» Exercise
Lines below starting with the line with "def GlBody.len : GlBody → Nat" and going on through the line with "s1 with out" must be output exactly; the rest of the records must be left out.

Collected data
══════
-- ==== Sys2Proof/Machine/GroupOps.lean ====
section
/-! DEFINITION. Machine/GroupOps.lean: the group links, roles, failure and takeover, formation and return (14_replica_group,
R323 to R333, R341 to R356). -/

namespace Sys2Proof.Machine

/-! ## Positions and links (R323, R325 to R328, R499) -/

/-- Own position as the latched strap gives it: exactly one of the three bits tied; 0 none (R34). -/
def ownPos (s : State) : Nat :=
  match s.pin.latched with
  | some x => if x.gpos = 1 then 1 else if x.gpos = 2 then 2 else if x.gpos = 4 then 3 else 0
  | none => 0

/-- Own rack identity (R34). -/
def ownRack (s : State) : BitVec 6 :=
  match s.pin.latched with
  | some x => x.rack
  | none => 0

/-- How many bits of a word are 1. -/
def ones (x : BitVec w) : Nat := ((List.range w).filter (fun i => x.getLsbD i)).length

/-- Whether the module's straps let it join the group of its image: a valid position, odd rack parity, the rack identity of
the GROUP section (R14, R34). -/
def joinable (s : State) : Bool :=
  match s.pin.latched with
  | some x => ownPos s != 0 && (ones x.rack + if x.par then 1 else 0) % 2 == 1 && x.rack.toNat == s.ci.act.group.rackId
  | none => false

/-- The position at the far end of a link: p + 1 over GL-R, p - 1 over GL-L, modulo 3 (R323). -/
def posOver (p : Nat) : GLink → Nat
  | .right => p % 3 + 1
  | .left => (p + 1) % 3 + 1

/-- The link that leads directly to a position. -/
def linkTo (own pos : Nat) : GLink := if posOver own .right = pos then .right else .left

/-- The position over a link of this module. -/
def peerPos (s : State) (l : GLink) : Nat := posOver (ownPos s) l

/-- Whether frames pass on a link (R325, R499). -/
def linkOk (s : State) (l : GLink) : Bool := inGroup s && (s.grp.br l).up && !(s.grp.br l).wrong

/-- The state with the bridge of a link changed. -/
def modBr (s : State) (l : GLink) (f : Bridge → Bridge) : State := { s with grp := s.grp.modBr l f }

/-- The state with what is known of the peer over a link changed. -/
def modPeer (s : State) (l : GLink) (f : Peer → Peer) : State := { s with grp := s.grp.modPeer l f }

/-- The receive buffers of a VC (R328). -/
def vcBufs : Nat → Nat
  | 0 => 8 | _ => 32

/-- Credits held for a VC: buffers less the frames sent and not yet freed (R328, GLx_CREDIT). -/
def credits (b : Bridge) (vc : Nat) : Nat := vcBufs vc - (nthD b.txSeq vc 0 - nthD b.farFreed vc 0).toNat

/-- The bytes of a delta entry in a frame (R334). -/
def DeltaEnt.size : DeltaEnt → Nat
  | .word _ same _ _ => if same then 4 else 36
  | .bell .. => 8 | .mask .. => 8 | .mark .. => 4 | .topo .. => 0 | .restart .. => 0

/-- The size of a list of entries. -/
def deltaSize (l : List DeltaEnt) : Nat := (l.map DeltaEnt.size).sum

/-- The bytes that a part of the transfer set takes, whose form the manual leaves open (R349, assumption 198). -/
def XferPart.size : XferPart → Nat
  | .counts .. => 16
  | .forces l => 16 * l.length
  | .image l => 32 * l.length
  | .values l => 16 * l.length
  | .events l => (l.map (fun x => 8 + 24 * x.2.length)).sum
  | .targets l => 32 * l.length
  | .island i => 96 + i.discUs.length * 4
  | .counters l => 8 * l.length

/-- LEN of a frame's payload in whole 8-byte words (R325, R327). A force change of several SIDs is one TARGET (assumption 198). -/
def GlBody.len : GlBody → Nat
  | .hb .. => 96 | .hbRelay .. => 96 | .order .. => 16 | .ack .. => 8 | .target .. => 32
  | .propose .. => 56 | .accept .. => 56 | .commit .. => 56 | .abort .. => 48
  | .delta es => 8 * ceilDiv (deltaSize es) 8 | .deltaEnd .. => 8 | .vote es => 8 + 16 * es.length | .mirror es => 8 * ceilDiv (deltaSize es) 8
  | .rdReq .. => 16 | .wrReq _ _ _ d => 16 + d.length | .semAcq .. => 16 | .semRel .. => 8 | .doorbell .. => 8 | .xferReq .. => 8
  | .rdRsp _ d => 8 + d.length | .wrRsp .. => 8 | .semRsp .. => 8 | .retry => 8 | .xferData _ p => 8 + p.size | .credit => 0

/-- A list cut into pieces of n elements, none of it left out. -/
def pieces (n : Nat) (l : List α) : List (List α) := (List.range (ceilDiv l.length n)).map (fun i => (l.drop (n * i)).take n)

/-- A frame put on the line: its LEN, and VSEQ and CRED as they are at the moment (R326, R328). -/
def emitFrame (s : State) (l : GLink) (vc : Nat) (f : GlFrame) : State :=
  let b := s.grp.br l
  let g : GlFrame := { f with hdr := { f.hdr with len := f.body.len, vseq := nthD b.txSeq vc 0, cred := b.freed } }
  let s1 := modBr (pmuCount s 12 0x300 1) l (fun b => { b with txSeq := modNth b.txSeq vc (· + 1), txFrames := b.txFrames + 1 })
  { s1 with out := .gl l g :: s1.out }

/-- The frames of one VC sent in order while credits last; the rest wait (R328). -/
def pumpVc (l : GLink) (vc : Nat) : List GlFrame → State → State
  | [], s => modBr s l (fun b => { b with queues := setNth b.queues vc [] })
  | f :: fs, s =>
    if 0 < credits (s.grp.br l) vc then pumpVc l vc fs (emitFrame s l vc f)
    else modBr s l (fun b => { b with queues := setNth b.queues vc (f :: fs) })

/-- The waiting frames of a link sent in strict priority VC0, VC1, VC3, VC2 (R328). -/
def pump (s : State) (l : GLink) : State :=
  [0, 1, 3, 2].foldl (fun s vc => pumpVc l vc (nthD (s.grp.br l).queues vc []) s) s

/-- A frame given to a link that is up; on a link that is down it is not sent (R325). -/
def putFrame (s : State) (l : GLink) (f : GlFrame) : State :=
  if linkOk s l then
    pump (modBr s l (fun b => { b with queues := modNth b.queues f.body.vc (· ++ [f]) })) l
  else s

/-- Whether a frame begins an exchange of its own, which takes a tag of class GROUP (R222): no answer and no credit. -/
def GlBody.begins (b : GlBody) : Bool := decide (b.type < 0x30) && b.type != 0x04

/-- A frame of this module to a position over a link, under the tag given, or one that its exchange takes and frees at once with TAG zero (R222,
R326, assumption 183). -/
def glSend (s : State) (l : GLink) (dst : Nat) (b : GlBody) (tag : BitVec 18 := 0) : State :=
  putFrame (if tag = 0 && b.begins then passTag s else s) l { hdr := { src := ownPos s, dst, epoch := s.cul.cur.epoch, tag, mcc := s.cyc.mcc }, body := b }

/-- A frame to a position on its direct path, or on the relayed one while the direct link is down (R323, R358). -/
def sendPeer (s : State) (pos : Nat) (b : GlBody) : State :=
  let l := linkTo (ownPos s) pos
  glSend s (if linkOk s l then l else l.other) pos b

/-- VSEQ of the next frame given to a VC of a bridge (R326). -/
def Bridge.nextSeq (b : Bridge) (vc : Nat) : Byte := nthD b.txSeq vc 0 + BitVec.ofNat 8 (nthD b.queues vc []).length

/-- The ID that the next frame of this module to a position bears in its header (R326). -/
def nextFrameId (s : State) (pos vc : Nat) : Reg32 :=
  let l := linkTo (ownPos s) pos
  GlHdr.id { epoch := s.cul.cur.epoch, vseq := (s.grp.br (if linkOk s l then l else l.other)).nextSeq vc }

/-- A frame for another position forwarded on the other link with RELAYED set. The ID that it bears there is noted, and an acknowledgement that
names such an ID goes back under the one by which the frame came, which its sender knows (R323, R327, R358, assumption 199). -/
def relay (s : State) (l : GLink) (h : GlHdr) (b : GlBody) : State :=
  let given := GlHdr.id { h with vseq := (s.grp.br l.other).nextSeq b.vc }
  let b1 : GlBody := match b with
    | .ack t id st => .ack t ((s.grp.hopIds.find? (fun x => x.given == id)).elim id HopId.came) st
    | b => b
  let s1 := match b with
    | .ack .. => s
    | _ => { s with grp := { s.grp with hopIds := (⟨given, h.id⟩ :: s.grp.hopIds).take 16 } }
  putFrame s1 l.other { hdr := { h with relayed := true }, body := b1 }

/-- A frame to both other positions, each on one path. -/
def sendPeers (s : State) (b : GlBody) : State := sendPeer (sendPeer s (peerPos s .left) b) (peerPos s .right) b

/-- A frame to both other positions on every path that is up (R94, R344). -/
def sendEvery (s : State) (b : GlBody) : State :=
  [GLink.left, .right].foldl (fun s l => glSend (glSend s l (peerPos s l) b) l (peerPos s l.other) b) s

/-- A link that goes down: no reset of the bridge; counted, with a WARNING record (R325, R358). -/
def linkDown (s : State) (l : GLink) : State :=
  record (rxClk (modBr s l (fun b => { b with up := false, downCnt := satInc b.downCnt, crcRun := 0 })) (l.port.num - 3) false) .warning l.port.src (cFault 0) l.port.num

/-- A frame that fails its CRC: discarded and counted; more than 16 in one minor cycle take the link down (R325, R328). -/
def crcError (s : State) (l : GLink) : State :=
  let s1 := modBr s l (fun b => { b with crc := satInc b.crc, crcRun := b.crcRun + 1 })
  if 16 < (s1.grp.br l).crcRun then linkDown s1 l else s1

/-- A frame received: its credits taken, its buffer freed; one of a TYPE not listed discarded and counted, frames of VC0 and VC1 for another position
forwarded, all others handled by `k` (R323, R327, R328, R358). -/
def glRecv (s : State) (l : GLink) (h : GlHdr) (b : GlBody) (k : State → State) : State :=
  if !linkOk s l then s
  else if !h.crcOk then crcError s l
  else
    let s1 := modBr (pmuCount s 12 0x301 1) l (fun x => { x with rxFrames := x.rxFrames + 1, farFreed := h.cred, freed := setNth x.freed b.vc (h.vseq + 1) })
    let s2 := pump s1 l
    if !h.listed then modBr s2 l (fun x => { x with block := satInc x.block })
    else if b.vc ≤ 1 && h.dst != 0 && h.dst != ownPos s then relay s2 l h b
    else k s2

/-- The acknowledgement of a control frame to its sender (R327). -/
def ackFrame (s : State) (h : GlHdr) (b : GlBody) (st : Status) : State := sendPeer s h.src (.ack b.type h.id st)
══════
» Task response
def GlBody.len : GlBody → Nat
  | .hb .. => 96 | .hbRelay .. => 96 | .order .. => 16 | .ack .. => 8 | .target .. => 32
  | .propose .. => 56 | .accept .. => 56 | .commit .. => 56 | .abort .. => 48
  | .delta es => 8 * ceilDiv (deltaSize es) 8 | .deltaEnd .. => 8 | .vote es => 8 + 16 * es.length | .mirror es => 8 * ceilDiv (deltaSize es) 8
  | .rdReq .. => 16 | .wrReq _ _ _ d => 16 + d.length | .semAcq .. => 16 | .semRel .. => 8 | .doorbell .. => 8 | .xferReq .. => 8
  | .rdRsp _ d => 8 + d.length | .wrRsp .. => 8 | .semRsp .. => 8 | .retry => 8 | .xferData _ p => 8 + p.size | .credit => 0

/-- A list cut into pieces of n elements, none of it left out. -/
def pieces (n : Nat) (l : List α) : List (List α) := (List.range (ceilDiv l.length n)).map (fun i => (l.drop (n * i)).take n)

/-- A frame put on the line: its LEN, and VSEQ and CRED as they are at the moment (R326, R328). -/
def emitFrame (s : State) (l : GLink) (vc : Nat) (f : GlFrame) : State :=
  let b := s.grp.br l
  let g : GlFrame := { f with hdr := { f.hdr with len := f.body.len, vseq := nthD b.txSeq vc 0, cred := b.freed } }
  let s1 := modBr (pmuCount s 12 0x300 1) l (fun b => { b with txSeq := modNth b.txSeq vc (· + 1), txFrames := b.txFrames + 1 })
  { s1 with out := .gl l g :: s1.out }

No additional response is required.